You will start to notice that they all use technic pieces. That's because technic pieces are awesome for structural builds, and technic pins allow another dimension of connecting pieces together rather than just stacking. You can even do SNOT (Studs Not On Top) work with your SHIP's structure with technic pieces.

You can also just use large brick pieces or large plates for structure. The very much so renowned Daniel Jassim started off using large base plates for his first SHIPs, as did Keith Goldman (he won't admit to it, but he did). The only problem with large bricks and base plates is that no matter what you do, you have this large piece in your MOC that you have to work around, and it can make your SHIP look awkward.

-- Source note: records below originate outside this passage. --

-- ==== Sys2Proof/Machine/Preempt.lean ====
section
/-! DEFINITION. Pre-emption: the drain of a launch's elements (R397, R442), freeze (R396), the held launch (R394, R395),
its restore (R398), and the check of a code page (R400, R401). -/

namespace Sys2Proof.Machine
open Sys2Proof

/-! ## Markers (R397, R442) -/

/-- Whether a round marker stands at the head of a data queue. -/
def markerAt (k : Core) (q : QKey) : Bool := (queueAt k q).head? == some .marker
/-- Whether a round marker stands at the head of a control queue. -/
def cmarkerAt (k : Core) (q : QKey) : Bool := (cqueueAt k q).head? == some .marker

/-- A marker on each of a router's local VCs and sub-ports of a list; `none` where one has no room. -/
def placeMarkers (k : Core) (r : RouterId) (vcs subs : List (Fin 4)) : Option Core :=
  if vcs.all (canWrite k r) && subs.all (canSend k r) then
    let k1 := vcs.foldl (fun k vc => writeLocal k r vc .marker) k
    some (subs.foldl (fun k sub => sendLocal k r sub .marker) k1)
  else none

/-- An element of a core marked as frozen. -/
def markFrozen (e : Elem) (k : Core) : Core := { k with frozen := k.frozen ++ [e] }

/-- The circuits that a parser drives at an edge router: a byte-mode parser's emit port, and the circuits of the
generators that it governs (R34, R205). -/
def parserVcs (k : Core) (p : ParserId) (a : AgId) : List (Fin 4) :=
  let z := at' k.parsers p
  let g := at' k.ags a
  (if z.byte && z.outEdge == a then [Fin.ofNat 4 z.outVc.toNat] else []) ++
    (if g.gov == some p then [Fin.ofNat 4 g.vc.toNat] else [])

/-- Whether a lane's binding drives VC 3 of an edge router (R171). -/
def laneDrives (k : Core) (a : AgId) : Bool :=
  (residents k).any fun x => match x.bind with
    | some b => bdSrc b.desc == 0 && bdDst b.desc == 0 && bdOedge b.desc == a
    | none => false

/-- Whether a TILE run that streams out at an edge router is under way. -/
def runDrives (k : Core) (a : AgId) : Bool :=
  (residents k).any fun x => match x.bind with
    | some b => bdSrc b.desc == 1 && bdDst b.desc == 0 && bdOedge b.desc == a
    | none => false

/-- The VCs of its edge router that a generator marks: all but those that a parser or a lane drives. -/
def agVcs (k : Core) (a : AgId) : List (Fin 4) :=
  (List.finRange 4).filter fun v =>
    !((List.finRange 4).any fun p => (parserVcs k p a).contains v) && !(v == 3 && laneDrives k a)

/-- A generator in a drain: between walks, stopped behind the token that ended the round, or, of a WRITE walk, with a
marker at the head of its circuit. -/
def agAtRound (k : Core) (a : AgId) : Bool :=
  let g := at' k.ags a
  match g.walk with
  | none => true
  | some w =>
    if sdMode g.desc = 1 then markerAt k (.edge a (Fin.ofNat 4 g.vc.toNat))
    else g.stop && !(w.fin && w.slots.isEmpty)

/-- A generator places its markers and stops. -/
def drainAg (k : Core) (a : AgId) : Option Core :=
  if agAtRound k a && !runDrives k a then (placeMarkers k (agRouter a) (agVcs k a) [0]).map (markFrozen (.ag a)) else none

/-- Every port that a node names, those of a MERGE's choice among them. -/
def namedPorts (n : Node) : List (Fin 8) :=
  ((nodeInstrs n).flatMap fun i => (operandsOf i).filterMap portIndex).eraseDups

/-- Whether a port of a node needs no marker: the port at the head of a ring (R442). -/
def ringPort (k : Core) (pe : PeId) (p : Fin 8) : Bool := k.rings.any fun r => r.head == pe && pIndex r.hport == p

/-- Whether every input that a node consumes holds a marker at its head. -/
def nodeAtRound (k : Core) (n : Node) : Bool :=
  (namedPorts n).all fun p => ringPort k n.pe p ||
    if h : p.val < 4 then markerAt k (.pe n.pe ⟨p.val, h⟩) else cmarkerAt k (.pec n.pe ⟨p.val - 4, by omega⟩)

/-- Whether a node holds nothing that the round still owes: no firing, nothing on its way out, no block begun by a
CTURN. -/
def nodeDone (n : Node) : Bool :=
  n.firing.isNone && n.shaper.out.isEmpty &&
    !((nodeInstrs n).any (fun i => match i with | .cturn _ => true | _ => false) && !n.shaper.fill.isEmpty)

/-- A node freezes, with a marker on every circuit and control route but a ring's (R442). -/
def drainNode (k : Core) (pe : PeId) : Option Core :=
  match nodeAt k pe with
  | none => none
  | some n =>
    if n.frozen || !nodeAtRound k n || !nodeDone n then none
    else (placeMarkers k (peRouter pe) ((List.finRange 4).filter fun v => (ringOf k pe v).isNone) (List.finRange 4)).map
      fun k => markFrozen (.node pe) (modNode k pe fun n => { n with frozen := true })

/-- The stream ports of an MT that some entry of its router delivers to. -/
def mtPorts (k : Core) (m : MtId) : List (Fin 4) :=
  match routerAt k (mtRouter m) with
  | some x => ((x.sw.filter fun w => (swOuts w).contains 4).map swOvc).eraseDups
  | none => []

/-- An MT's ports freeze, with a marker on each circuit and on the control route of its done token (R80). -/
def drainMt (k : Core) (m : MtId) : Option Core :=
  let x := at' k.mts m
  if x.frozen || !(mtPorts k m).all (fun p => markerAt k (.mt m p)) || !x.rob.toList.all (·.isEmpty) then none
  else (placeMarkers k (mtRouter m) (List.finRange 4) [0]).map fun k =>
    markFrozen (.mt m) (modMt k m fun x => { x with frozen := true })

/-- A filter chain of a switch entry freezes: its queue is at the round, nothing waits behind it, and a CTURN is at a block
boundary. The router passes the marker on (`hopMarker`). -/
def drainFilter (k : Core) (r : RouterId) (entry : Nat) : Option Core :=
  match routerAt k r with
  | none => none
  | some x => match x.sw[entry]? with
    | none => none
    | some w =>
      let port : Fin 5 := Fin.ofNat 5 (w.extractLsb' 28 3).toNat
      let vc : Fin 4 := Fin.ofNat 4 (w.extractLsb' 26 2).toNat
      let blocks := (chainOf x vc entry w).all fun e =>
        (e.2.extractLsb' 28 4).toNat != 4 || (shaperAt x e.1).fill.isEmpty
      if swFlen w ≠ 0 && markerAt k (.link r port vc) && (shaperAt x (outPlace entry)).fill.isEmpty && blocks &&
          !k.frozen.contains (.filter r entry) then some (markFrozen (.filter r entry) k)
      else none

/-- Whether the marker has passed a parser's gate (R73): its stream stands at the round, and no token of it waits; a GFEED or a
GSTOP that runs has completed (R397). An action that waits for its permit is part of the state that is saved. -/
def parserAtRound (k : Core) (p : ParserId) : Bool :=
  let z := at' k.parsers p
  z.run.isNone && z.feed.isNone && z.stopping.isNone && z.fresh.isEmpty && z.items.isEmpty && z.rel.isEmpty && z.out.isEmpty &&
    (List.finRange 16).all fun a => (at' k.ags a).gov != some p || k.frozen.contains (.ag a)

/-- A parser freezes, with a marker into each circuit that it drives and from its sub-port 1. -/
def drainParser (k : Core) (p : ParserId) : Option Core :=
  let z := at' k.parsers p
  if z.frozen || !parserAtRound k p then none
  else
    let k1 := (List.finRange 16).foldl (fun (k : Option Core) a =>
      k.bind fun k => placeMarkers k (agRouter a) (parserVcs k p a) (if a.val = p.val then [1] else [])) (some k)
    k1.map fun k => markFrozen (.parser p) (modParser k p fun z => { z with frozen := true })

/-- The STREAM binding of a handle. -/
def laneBind (k : Core) (h : Fin 4) : Option Bind :=
  match (at' k.graphs h).bind (·.bind) with
  | some b => if bdSrc b.desc = 0 then some b else none
  | none => none

/-- A lane freezes once a marker stands at its head and its vectors have left, and passes the marker on to its output
circuit. -/
def drainLane (k : Core) (h : Fin 4) : Option Core :=
  match laneBind k h with
  | none => none
  | some b =>
    if k.frozen.contains (.lane h) || !markerAt k (.edge (bdEdge b.desc) 3) || !b.fly.isEmpty || !b.full.isEmpty then none
    else (placeMarkers k (agRouter (bdOedge b.desc)) (if bdDst b.desc = 0 then [3] else []) []).map (markFrozen (.lane h))

/-- Whether an engine runs no command of a core, the walks of generators apart (R397). -/
def enginesAtRound (s : State) (c : CoreId) : Bool :=
  s.engs.all fun g => g.who.core != c || g.stage == .offered || g.stage == .queued || match g.q with
    | .ag _ => true
    | _ => false

/-- A ring is frozen with its slots as they stand once its head and its tail are (R397, R442). -/
def drainRing (k : Core) (n : Nat) : Option Core :=
  match k.rings[n]? with
  | some r =>
    if k.frozen.contains (.ring n) || !k.frozen.contains (.node r.head) || !k.frozen.contains (.node r.tail) then none
    else some (markFrozen (.ring n) k)
  | none => none

/-- One element of a core freezes, if it is at the round. -/
def drainElem (s : State) (c : CoreId) (e : Elem) : Option Core :=
  let k := coreAt s c
  if k.frozen.contains e then none
  else match e with
    | .ag a => drainAg k a
    | .node pe => drainNode k pe
    | .mt m => drainMt k m
    | .filter r i => drainFilter k r i
    | .lane h => drainLane k h
    | .parser p => drainParser k p
    | .task => if k.task.isNone then some (markFrozen .task k) else none
    | .engine => if enginesAtRound s c then some (markFrozen .engine k) else none
    | .ring n => drainRing k n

It takes some practice and skill to work around it and still have a good looking MOC, but we all have to start somewhere, so if you choose this route, just go for it.

The structure will not only hold your ship together (Lego SHIPs can get heavy fast, weighing 20lbs or a lot more), but it will also give you something to build off of, and can help to greatly reduce 'blockiness'. Blockiness is where your SHIP looks like a bunch of square blocks put together, no sleek or varying design (think Star Trek versus Borg cubes -- sleek versus a cube).

You will know if your structure stands the test when you handle your MOC. If the body holds true, you did well; if you have splattered subway sandwich, then its back to the drawing board. Again, spend some time seeing what Lego and others have done with structure, and borrow that. Large bricks and plates will also work, but will reduce your versatility and design options. Spend some time working on structure, you won't be disappointed with this critical step in building your SHIP.

Remember, you have lots of options even at this beginning phase. Sure, technic is popular for structure, but we are starting to see some great builds out of Bionicle. I have even seen an MOC using Galador (sp?) with Lego. Whatever you use, this will be the core of your MOC and will need to be the skeleton of your designs.
Permalink
| April 30, 2009, 4:56 pm
Once again, I used the same technique. I can pick up my Millennium Falcon without fear of it falling apart.